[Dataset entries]
*****
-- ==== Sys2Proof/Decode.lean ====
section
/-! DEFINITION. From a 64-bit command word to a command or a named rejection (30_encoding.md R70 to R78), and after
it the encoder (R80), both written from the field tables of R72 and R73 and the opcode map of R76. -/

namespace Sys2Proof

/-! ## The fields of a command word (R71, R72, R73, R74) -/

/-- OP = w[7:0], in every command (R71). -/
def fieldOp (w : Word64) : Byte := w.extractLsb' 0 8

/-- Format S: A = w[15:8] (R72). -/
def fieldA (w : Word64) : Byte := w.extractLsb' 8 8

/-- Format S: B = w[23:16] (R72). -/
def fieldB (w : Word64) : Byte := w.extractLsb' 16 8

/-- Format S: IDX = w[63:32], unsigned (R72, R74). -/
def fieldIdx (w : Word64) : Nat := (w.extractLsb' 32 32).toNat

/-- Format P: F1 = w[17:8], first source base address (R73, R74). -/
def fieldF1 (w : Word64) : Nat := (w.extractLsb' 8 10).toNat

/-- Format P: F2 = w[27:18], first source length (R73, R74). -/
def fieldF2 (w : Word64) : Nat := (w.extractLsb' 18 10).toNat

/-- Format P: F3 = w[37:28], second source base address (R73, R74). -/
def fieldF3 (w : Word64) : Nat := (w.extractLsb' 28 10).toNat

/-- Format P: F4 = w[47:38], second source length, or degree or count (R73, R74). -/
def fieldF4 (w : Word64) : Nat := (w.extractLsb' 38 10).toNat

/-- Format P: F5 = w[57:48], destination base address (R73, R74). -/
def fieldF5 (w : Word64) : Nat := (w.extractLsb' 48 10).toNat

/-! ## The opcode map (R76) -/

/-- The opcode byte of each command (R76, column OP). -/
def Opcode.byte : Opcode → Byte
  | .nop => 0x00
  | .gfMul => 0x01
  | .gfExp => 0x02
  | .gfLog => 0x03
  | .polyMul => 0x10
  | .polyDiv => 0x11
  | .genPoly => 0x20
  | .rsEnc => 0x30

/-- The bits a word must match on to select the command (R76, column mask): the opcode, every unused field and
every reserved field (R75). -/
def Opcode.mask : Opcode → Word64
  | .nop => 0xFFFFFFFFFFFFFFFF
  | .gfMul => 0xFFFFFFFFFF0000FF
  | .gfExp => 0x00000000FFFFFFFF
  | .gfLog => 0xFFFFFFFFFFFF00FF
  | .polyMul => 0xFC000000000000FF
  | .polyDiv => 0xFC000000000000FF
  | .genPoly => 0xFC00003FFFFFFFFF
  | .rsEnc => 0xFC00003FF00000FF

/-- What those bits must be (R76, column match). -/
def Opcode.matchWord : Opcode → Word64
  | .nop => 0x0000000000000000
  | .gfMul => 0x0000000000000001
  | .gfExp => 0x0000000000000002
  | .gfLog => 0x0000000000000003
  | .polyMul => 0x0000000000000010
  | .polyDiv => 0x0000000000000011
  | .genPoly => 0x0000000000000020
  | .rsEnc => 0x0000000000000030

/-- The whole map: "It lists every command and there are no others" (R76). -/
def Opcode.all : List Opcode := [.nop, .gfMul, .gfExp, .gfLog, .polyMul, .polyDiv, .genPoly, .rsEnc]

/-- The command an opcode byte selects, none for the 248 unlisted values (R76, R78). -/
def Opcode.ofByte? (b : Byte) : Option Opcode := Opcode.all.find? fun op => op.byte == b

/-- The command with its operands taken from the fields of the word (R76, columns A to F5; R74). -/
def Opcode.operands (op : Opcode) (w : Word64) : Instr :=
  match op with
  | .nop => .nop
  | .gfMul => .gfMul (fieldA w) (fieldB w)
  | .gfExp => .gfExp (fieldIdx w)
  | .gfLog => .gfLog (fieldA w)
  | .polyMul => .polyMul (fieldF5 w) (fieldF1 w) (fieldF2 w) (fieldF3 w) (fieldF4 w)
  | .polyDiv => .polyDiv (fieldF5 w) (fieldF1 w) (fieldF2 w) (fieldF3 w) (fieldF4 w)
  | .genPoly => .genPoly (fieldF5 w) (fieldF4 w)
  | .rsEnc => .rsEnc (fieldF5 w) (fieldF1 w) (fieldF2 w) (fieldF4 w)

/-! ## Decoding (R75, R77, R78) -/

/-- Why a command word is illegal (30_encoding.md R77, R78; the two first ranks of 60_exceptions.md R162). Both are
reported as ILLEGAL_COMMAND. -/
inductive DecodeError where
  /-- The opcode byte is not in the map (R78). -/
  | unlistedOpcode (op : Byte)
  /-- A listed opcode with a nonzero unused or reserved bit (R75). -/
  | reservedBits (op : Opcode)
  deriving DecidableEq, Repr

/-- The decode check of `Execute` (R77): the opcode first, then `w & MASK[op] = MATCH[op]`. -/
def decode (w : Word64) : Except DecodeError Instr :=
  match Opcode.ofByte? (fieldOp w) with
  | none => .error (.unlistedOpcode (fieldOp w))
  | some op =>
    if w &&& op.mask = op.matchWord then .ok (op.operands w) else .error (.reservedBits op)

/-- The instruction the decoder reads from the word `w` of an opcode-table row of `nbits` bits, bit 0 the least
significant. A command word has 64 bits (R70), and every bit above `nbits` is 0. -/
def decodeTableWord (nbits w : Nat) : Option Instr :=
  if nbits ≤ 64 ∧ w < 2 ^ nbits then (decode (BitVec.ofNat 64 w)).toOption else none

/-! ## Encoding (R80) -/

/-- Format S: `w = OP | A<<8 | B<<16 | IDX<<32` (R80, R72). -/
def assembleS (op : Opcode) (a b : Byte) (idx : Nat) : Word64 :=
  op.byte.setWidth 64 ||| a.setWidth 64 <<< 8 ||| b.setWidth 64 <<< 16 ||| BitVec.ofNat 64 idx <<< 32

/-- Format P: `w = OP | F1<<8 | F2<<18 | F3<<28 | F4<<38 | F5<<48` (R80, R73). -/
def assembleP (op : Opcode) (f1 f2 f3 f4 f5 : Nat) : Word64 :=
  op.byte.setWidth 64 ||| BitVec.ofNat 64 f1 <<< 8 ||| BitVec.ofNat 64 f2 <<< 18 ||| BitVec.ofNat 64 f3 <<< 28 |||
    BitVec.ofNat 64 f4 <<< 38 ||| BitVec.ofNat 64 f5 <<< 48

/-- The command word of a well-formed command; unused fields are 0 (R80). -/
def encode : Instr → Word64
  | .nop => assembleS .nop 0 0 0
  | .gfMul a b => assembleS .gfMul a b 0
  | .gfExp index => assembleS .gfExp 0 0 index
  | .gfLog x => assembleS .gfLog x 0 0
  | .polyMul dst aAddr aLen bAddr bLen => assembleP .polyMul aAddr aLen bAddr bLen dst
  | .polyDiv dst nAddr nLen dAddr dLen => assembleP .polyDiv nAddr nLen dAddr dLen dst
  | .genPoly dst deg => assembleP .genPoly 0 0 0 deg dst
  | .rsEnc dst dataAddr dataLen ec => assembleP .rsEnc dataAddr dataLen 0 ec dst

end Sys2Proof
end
*****
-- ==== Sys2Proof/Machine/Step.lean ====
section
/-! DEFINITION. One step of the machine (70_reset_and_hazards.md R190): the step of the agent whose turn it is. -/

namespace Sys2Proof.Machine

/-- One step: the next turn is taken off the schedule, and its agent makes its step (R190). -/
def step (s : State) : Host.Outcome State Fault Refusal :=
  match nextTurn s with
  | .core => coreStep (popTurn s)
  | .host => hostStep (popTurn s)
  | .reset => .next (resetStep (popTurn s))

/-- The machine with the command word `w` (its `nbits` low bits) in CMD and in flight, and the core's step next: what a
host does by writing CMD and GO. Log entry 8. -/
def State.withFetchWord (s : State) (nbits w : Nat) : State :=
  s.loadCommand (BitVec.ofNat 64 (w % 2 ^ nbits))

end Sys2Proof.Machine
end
*****
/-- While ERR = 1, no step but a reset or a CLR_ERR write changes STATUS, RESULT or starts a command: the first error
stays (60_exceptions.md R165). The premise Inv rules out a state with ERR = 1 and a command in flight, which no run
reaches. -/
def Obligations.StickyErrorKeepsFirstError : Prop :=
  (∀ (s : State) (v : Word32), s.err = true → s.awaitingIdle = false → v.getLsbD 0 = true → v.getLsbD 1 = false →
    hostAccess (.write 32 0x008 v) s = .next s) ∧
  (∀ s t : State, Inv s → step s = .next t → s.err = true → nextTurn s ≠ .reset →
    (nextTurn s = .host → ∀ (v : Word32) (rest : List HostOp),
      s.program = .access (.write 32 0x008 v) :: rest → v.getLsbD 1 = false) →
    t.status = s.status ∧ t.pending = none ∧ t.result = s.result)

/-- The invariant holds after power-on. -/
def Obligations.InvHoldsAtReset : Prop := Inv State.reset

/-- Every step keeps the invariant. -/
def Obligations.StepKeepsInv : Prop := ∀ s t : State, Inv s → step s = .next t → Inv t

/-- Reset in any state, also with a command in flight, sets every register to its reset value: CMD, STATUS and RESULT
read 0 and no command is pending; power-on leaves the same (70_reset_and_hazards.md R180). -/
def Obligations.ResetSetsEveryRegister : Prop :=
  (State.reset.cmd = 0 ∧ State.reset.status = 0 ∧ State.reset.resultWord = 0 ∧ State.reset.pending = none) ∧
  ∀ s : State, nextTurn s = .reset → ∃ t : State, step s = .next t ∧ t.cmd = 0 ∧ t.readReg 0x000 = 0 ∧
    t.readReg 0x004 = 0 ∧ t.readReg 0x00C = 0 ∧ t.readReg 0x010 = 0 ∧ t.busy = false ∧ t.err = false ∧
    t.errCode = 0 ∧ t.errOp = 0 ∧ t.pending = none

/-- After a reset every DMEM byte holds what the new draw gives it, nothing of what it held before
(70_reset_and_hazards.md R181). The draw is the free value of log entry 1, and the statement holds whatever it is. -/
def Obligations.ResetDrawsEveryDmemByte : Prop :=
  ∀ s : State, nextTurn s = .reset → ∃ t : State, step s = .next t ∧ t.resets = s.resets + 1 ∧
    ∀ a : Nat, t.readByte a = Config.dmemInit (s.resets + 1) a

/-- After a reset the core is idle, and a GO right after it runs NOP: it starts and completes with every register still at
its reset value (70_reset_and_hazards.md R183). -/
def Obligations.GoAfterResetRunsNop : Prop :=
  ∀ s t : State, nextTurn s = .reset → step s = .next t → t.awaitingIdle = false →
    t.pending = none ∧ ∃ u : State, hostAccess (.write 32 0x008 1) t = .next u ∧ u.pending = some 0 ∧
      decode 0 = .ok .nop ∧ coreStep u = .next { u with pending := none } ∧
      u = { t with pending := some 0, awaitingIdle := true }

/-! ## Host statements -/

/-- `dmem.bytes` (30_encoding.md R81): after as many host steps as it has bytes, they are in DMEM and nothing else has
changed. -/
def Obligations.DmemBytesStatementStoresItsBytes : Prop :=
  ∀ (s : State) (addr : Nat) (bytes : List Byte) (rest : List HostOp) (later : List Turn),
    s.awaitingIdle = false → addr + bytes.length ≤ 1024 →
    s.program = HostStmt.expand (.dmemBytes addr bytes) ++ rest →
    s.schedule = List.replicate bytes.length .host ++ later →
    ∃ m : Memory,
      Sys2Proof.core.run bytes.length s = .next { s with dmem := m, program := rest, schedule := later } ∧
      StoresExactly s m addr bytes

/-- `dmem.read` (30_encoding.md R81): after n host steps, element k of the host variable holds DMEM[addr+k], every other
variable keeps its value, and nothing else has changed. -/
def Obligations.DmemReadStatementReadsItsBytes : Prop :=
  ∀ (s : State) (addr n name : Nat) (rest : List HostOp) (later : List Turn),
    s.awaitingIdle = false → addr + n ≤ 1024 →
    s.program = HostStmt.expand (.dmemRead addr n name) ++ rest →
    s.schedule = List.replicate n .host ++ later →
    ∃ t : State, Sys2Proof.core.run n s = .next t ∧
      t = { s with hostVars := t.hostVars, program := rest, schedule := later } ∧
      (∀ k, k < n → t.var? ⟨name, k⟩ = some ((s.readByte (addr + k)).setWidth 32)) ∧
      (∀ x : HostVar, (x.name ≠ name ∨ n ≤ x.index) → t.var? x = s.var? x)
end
*****
--- Aim of the exercise ---
Copy the lines above exactly, beginning at the line that has "-- ==== Sys2Proof/Decode.lean" and stopping after the line that has "w[15:8] (R72). -/", and omit the rest.

--- Exercise output ---
-- ==== Sys2Proof/Decode.lean ====
section
/-! DEFINITION. From a 64-bit command word to a command or a named rejection (30_encoding.md R70 to R78), and after
it the encoder (R80), both written from the field tables of R72 and R73 and the opcode map of R76. -/

namespace Sys2Proof

/-! ## The fields of a command word (R71, R72, R73, R74) -/

/-- OP = w[7:0], in every command (R71). -/
def fieldOp (w : Word64) : Byte := w.extractLsb' 0 8

/-- Format S: A = w[15:8] (R72). -/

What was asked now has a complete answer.